#### [Work order]
Output range, inclusive: from the line containing "256 == 0) idx sub v" to the line containing "refuses it. -/". Restate those lines from the data below word for word and only those.

#### [Dataset excerpts]
=======

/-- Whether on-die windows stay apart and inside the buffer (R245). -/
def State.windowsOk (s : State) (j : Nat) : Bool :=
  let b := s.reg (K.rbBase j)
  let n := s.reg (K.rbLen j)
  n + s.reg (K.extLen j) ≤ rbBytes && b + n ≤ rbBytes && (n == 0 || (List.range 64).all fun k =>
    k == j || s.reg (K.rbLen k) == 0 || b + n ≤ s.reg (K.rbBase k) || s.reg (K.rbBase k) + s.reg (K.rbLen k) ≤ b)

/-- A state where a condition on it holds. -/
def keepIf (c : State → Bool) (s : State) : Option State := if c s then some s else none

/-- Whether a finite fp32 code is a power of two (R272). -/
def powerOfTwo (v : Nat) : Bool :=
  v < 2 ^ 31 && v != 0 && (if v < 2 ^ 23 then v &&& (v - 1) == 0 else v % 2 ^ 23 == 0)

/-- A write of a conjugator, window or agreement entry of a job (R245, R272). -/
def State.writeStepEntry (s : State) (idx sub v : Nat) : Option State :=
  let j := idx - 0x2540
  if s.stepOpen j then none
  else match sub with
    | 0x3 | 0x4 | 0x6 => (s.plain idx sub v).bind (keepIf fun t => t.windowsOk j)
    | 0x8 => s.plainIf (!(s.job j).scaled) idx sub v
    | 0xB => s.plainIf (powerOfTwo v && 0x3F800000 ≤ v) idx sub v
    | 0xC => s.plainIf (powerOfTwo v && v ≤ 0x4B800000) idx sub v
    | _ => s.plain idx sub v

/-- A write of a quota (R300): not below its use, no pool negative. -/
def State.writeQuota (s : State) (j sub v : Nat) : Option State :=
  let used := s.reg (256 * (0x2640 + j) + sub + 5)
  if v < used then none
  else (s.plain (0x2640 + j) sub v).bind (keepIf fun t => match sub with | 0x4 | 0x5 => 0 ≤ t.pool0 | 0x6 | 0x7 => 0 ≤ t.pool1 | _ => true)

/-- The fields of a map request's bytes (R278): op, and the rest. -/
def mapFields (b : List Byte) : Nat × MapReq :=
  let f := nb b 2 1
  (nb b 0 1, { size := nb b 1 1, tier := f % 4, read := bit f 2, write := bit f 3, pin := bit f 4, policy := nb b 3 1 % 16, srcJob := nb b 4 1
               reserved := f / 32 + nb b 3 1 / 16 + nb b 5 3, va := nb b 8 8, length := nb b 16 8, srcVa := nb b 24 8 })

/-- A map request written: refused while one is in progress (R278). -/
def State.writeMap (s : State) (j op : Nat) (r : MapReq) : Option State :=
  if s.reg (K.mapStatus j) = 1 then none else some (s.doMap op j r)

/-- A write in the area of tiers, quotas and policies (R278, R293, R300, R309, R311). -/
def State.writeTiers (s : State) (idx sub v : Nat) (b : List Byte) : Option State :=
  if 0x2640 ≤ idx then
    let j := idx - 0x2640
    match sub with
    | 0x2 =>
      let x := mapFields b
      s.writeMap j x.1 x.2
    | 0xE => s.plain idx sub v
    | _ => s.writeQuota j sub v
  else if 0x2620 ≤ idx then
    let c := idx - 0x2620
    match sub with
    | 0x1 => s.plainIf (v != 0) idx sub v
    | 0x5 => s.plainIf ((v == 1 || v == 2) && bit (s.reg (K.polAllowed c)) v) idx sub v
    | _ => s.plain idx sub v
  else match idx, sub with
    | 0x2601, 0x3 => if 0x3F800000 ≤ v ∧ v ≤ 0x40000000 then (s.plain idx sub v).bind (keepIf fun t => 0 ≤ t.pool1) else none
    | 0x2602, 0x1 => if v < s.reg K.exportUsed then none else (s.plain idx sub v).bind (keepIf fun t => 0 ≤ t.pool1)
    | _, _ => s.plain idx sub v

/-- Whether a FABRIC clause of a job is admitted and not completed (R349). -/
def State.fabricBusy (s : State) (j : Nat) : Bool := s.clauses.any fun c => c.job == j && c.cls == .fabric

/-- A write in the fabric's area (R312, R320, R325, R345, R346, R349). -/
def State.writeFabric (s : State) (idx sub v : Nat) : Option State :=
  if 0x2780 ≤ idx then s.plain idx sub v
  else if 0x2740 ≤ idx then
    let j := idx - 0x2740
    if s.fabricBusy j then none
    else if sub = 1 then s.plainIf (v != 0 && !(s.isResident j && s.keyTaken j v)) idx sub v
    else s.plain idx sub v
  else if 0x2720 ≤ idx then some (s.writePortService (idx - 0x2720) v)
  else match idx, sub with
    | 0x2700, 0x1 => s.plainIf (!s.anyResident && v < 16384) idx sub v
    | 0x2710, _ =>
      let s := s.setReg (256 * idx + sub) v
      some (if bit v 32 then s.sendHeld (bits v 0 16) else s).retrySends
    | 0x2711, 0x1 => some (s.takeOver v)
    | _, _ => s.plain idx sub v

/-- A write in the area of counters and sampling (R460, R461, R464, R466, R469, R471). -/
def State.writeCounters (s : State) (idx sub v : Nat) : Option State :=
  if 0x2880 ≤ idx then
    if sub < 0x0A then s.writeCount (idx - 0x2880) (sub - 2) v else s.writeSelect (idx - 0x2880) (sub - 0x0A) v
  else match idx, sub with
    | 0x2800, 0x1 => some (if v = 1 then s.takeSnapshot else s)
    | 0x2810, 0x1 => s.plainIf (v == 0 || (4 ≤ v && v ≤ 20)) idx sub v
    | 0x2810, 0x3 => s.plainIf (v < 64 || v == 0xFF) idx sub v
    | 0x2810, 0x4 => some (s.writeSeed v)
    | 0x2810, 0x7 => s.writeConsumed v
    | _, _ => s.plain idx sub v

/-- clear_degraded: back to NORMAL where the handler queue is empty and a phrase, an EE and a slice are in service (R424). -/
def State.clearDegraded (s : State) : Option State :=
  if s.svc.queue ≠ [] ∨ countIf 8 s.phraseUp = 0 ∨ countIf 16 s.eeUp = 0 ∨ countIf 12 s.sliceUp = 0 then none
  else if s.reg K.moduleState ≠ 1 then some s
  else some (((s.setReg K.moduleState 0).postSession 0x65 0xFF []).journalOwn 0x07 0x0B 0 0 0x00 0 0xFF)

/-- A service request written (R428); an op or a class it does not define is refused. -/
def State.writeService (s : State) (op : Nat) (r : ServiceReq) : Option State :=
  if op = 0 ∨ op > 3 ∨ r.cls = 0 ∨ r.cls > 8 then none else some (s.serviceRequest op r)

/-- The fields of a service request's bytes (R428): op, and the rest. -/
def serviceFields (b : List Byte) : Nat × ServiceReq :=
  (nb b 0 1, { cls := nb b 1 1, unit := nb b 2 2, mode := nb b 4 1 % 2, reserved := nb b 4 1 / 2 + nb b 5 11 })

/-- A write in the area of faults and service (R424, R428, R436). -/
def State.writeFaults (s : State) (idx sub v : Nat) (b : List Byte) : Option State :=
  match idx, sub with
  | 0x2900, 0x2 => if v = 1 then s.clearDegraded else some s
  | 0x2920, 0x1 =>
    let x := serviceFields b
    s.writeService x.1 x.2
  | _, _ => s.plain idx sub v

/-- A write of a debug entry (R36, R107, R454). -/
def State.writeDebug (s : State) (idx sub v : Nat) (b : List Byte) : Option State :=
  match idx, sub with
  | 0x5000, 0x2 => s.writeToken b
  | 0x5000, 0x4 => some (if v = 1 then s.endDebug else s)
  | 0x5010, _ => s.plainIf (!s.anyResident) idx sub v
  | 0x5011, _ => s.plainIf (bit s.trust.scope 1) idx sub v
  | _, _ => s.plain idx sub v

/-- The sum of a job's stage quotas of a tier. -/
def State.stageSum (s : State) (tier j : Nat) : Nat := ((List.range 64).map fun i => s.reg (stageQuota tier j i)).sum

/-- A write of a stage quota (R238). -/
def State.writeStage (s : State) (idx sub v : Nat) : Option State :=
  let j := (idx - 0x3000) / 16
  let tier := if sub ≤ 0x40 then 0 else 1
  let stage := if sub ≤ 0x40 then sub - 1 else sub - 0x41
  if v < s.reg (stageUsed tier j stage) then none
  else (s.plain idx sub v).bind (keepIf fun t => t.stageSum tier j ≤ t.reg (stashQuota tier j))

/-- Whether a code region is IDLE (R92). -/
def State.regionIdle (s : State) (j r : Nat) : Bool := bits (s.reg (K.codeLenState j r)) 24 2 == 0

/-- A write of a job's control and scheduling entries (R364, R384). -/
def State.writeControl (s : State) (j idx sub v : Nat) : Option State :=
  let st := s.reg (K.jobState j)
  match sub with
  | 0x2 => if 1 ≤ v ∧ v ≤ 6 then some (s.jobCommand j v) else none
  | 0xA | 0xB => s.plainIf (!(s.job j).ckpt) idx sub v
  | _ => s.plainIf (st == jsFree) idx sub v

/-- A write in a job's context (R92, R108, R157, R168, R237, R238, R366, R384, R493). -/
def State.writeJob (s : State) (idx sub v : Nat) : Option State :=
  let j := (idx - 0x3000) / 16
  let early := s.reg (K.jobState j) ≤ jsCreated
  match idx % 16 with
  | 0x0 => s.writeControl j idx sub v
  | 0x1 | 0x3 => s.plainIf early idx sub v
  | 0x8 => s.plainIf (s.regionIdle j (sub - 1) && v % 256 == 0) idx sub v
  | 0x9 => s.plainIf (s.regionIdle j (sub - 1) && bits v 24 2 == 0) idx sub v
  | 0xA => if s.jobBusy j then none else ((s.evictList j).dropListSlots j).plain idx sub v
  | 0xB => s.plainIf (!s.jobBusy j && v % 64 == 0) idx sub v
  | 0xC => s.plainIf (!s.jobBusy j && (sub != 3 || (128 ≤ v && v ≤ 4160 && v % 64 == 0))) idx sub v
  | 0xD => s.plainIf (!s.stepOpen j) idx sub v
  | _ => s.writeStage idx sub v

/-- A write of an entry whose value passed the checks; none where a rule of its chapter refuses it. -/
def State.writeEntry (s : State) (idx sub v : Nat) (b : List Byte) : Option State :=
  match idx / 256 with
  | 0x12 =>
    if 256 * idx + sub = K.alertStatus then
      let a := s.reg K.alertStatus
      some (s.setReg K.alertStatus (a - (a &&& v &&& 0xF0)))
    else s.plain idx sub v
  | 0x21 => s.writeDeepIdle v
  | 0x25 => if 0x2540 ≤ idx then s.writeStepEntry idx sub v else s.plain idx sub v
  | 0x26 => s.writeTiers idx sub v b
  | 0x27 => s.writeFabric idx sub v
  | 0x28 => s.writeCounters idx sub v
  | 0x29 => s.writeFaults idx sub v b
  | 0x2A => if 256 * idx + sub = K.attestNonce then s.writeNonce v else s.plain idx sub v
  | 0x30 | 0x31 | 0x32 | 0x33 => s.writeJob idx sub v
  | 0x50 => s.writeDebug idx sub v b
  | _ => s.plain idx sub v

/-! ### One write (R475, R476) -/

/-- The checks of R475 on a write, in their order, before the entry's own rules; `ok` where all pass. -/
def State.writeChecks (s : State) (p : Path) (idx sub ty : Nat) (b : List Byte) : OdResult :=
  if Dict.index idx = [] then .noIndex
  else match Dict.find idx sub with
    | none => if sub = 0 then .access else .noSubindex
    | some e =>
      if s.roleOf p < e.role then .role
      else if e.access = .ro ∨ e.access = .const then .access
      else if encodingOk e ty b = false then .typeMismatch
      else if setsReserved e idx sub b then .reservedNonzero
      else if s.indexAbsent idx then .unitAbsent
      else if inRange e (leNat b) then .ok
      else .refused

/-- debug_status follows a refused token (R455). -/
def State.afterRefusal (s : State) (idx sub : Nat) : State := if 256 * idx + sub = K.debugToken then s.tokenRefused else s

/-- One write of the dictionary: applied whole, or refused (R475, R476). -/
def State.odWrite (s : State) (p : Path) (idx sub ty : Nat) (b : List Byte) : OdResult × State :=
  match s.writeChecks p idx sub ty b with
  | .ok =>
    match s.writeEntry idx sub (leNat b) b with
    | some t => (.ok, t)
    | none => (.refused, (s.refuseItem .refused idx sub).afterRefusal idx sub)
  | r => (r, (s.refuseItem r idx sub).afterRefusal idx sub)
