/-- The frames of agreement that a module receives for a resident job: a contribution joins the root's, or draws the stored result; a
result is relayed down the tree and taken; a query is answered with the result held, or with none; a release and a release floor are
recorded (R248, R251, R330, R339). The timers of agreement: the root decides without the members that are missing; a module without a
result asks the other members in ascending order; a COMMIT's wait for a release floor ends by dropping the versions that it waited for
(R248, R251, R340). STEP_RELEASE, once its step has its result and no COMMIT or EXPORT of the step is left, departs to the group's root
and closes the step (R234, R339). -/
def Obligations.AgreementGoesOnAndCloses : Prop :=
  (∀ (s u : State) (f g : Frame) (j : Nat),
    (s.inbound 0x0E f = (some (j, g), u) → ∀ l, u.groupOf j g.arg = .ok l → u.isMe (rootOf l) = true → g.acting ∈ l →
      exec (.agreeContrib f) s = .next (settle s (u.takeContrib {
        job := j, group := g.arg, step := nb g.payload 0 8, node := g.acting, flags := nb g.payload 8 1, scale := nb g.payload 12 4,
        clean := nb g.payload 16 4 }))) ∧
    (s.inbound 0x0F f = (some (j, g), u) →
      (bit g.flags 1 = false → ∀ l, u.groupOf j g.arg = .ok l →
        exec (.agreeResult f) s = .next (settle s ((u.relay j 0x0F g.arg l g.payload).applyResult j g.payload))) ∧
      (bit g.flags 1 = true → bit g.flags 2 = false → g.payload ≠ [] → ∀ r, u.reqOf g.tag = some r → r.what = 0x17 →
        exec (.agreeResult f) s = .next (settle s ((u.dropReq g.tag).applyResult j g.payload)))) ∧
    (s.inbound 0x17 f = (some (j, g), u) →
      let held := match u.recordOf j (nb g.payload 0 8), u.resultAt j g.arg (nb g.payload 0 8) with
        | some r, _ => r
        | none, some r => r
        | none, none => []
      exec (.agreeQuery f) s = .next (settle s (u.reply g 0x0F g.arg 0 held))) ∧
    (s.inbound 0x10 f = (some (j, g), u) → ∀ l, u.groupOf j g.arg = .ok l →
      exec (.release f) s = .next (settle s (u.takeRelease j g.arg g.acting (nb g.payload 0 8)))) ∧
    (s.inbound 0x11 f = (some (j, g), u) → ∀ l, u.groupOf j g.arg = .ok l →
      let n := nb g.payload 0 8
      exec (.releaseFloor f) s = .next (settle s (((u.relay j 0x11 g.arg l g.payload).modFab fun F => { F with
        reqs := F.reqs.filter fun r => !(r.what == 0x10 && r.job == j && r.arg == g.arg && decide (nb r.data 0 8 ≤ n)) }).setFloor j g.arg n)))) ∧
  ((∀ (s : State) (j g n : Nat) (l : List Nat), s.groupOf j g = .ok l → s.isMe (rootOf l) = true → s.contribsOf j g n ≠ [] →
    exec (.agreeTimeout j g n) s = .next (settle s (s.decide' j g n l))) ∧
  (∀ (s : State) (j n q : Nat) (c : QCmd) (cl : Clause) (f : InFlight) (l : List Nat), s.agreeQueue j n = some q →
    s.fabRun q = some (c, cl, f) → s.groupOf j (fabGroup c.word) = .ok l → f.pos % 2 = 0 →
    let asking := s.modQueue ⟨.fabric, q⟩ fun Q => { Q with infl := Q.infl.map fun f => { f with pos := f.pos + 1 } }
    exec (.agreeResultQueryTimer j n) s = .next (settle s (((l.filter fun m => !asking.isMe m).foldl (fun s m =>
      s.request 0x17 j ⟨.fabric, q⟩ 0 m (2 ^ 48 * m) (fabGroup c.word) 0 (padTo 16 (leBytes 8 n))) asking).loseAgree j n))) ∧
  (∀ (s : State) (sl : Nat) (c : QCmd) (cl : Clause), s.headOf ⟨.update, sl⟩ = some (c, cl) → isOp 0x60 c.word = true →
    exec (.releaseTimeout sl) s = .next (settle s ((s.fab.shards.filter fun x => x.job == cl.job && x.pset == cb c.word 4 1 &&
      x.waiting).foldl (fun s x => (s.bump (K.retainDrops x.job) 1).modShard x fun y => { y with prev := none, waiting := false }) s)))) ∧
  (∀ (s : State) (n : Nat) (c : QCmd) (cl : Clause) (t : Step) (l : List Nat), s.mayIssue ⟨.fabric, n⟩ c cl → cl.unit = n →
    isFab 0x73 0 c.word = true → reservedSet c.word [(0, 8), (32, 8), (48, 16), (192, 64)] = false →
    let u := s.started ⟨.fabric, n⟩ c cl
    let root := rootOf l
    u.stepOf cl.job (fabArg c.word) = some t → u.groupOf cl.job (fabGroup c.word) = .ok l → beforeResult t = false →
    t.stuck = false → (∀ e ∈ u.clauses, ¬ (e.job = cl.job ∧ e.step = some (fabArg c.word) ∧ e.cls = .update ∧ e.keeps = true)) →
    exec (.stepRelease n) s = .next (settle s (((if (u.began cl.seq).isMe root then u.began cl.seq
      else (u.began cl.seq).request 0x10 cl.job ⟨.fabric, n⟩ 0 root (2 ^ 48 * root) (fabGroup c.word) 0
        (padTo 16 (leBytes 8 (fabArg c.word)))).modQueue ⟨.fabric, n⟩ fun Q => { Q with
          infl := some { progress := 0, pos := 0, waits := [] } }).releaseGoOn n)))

=======

#### [Problem solution]
  | 0x8 => s.plainIf (s.regionIdle j (sub - 1) && v % 256 == 0) idx sub v
  | 0x9 => s.plainIf (s.regionIdle j (sub - 1) && bits v 24 2 == 0) idx sub v
  | 0xA => if s.jobBusy j then none else ((s.evictList j).dropListSlots j).plain idx sub v
  | 0xB => s.plainIf (!s.jobBusy j && v % 64 == 0) idx sub v
  | 0xC => s.plainIf (!s.jobBusy j && (sub != 3 || (128 ≤ v && v ≤ 4160 && v % 64 == 0))) idx sub v
  | 0xD => s.plainIf (!s.stepOpen j) idx sub v
  | _ => s.writeStage idx sub v

/-- A write of an entry whose value passed the checks; none where a rule of its chapter refuses it. -/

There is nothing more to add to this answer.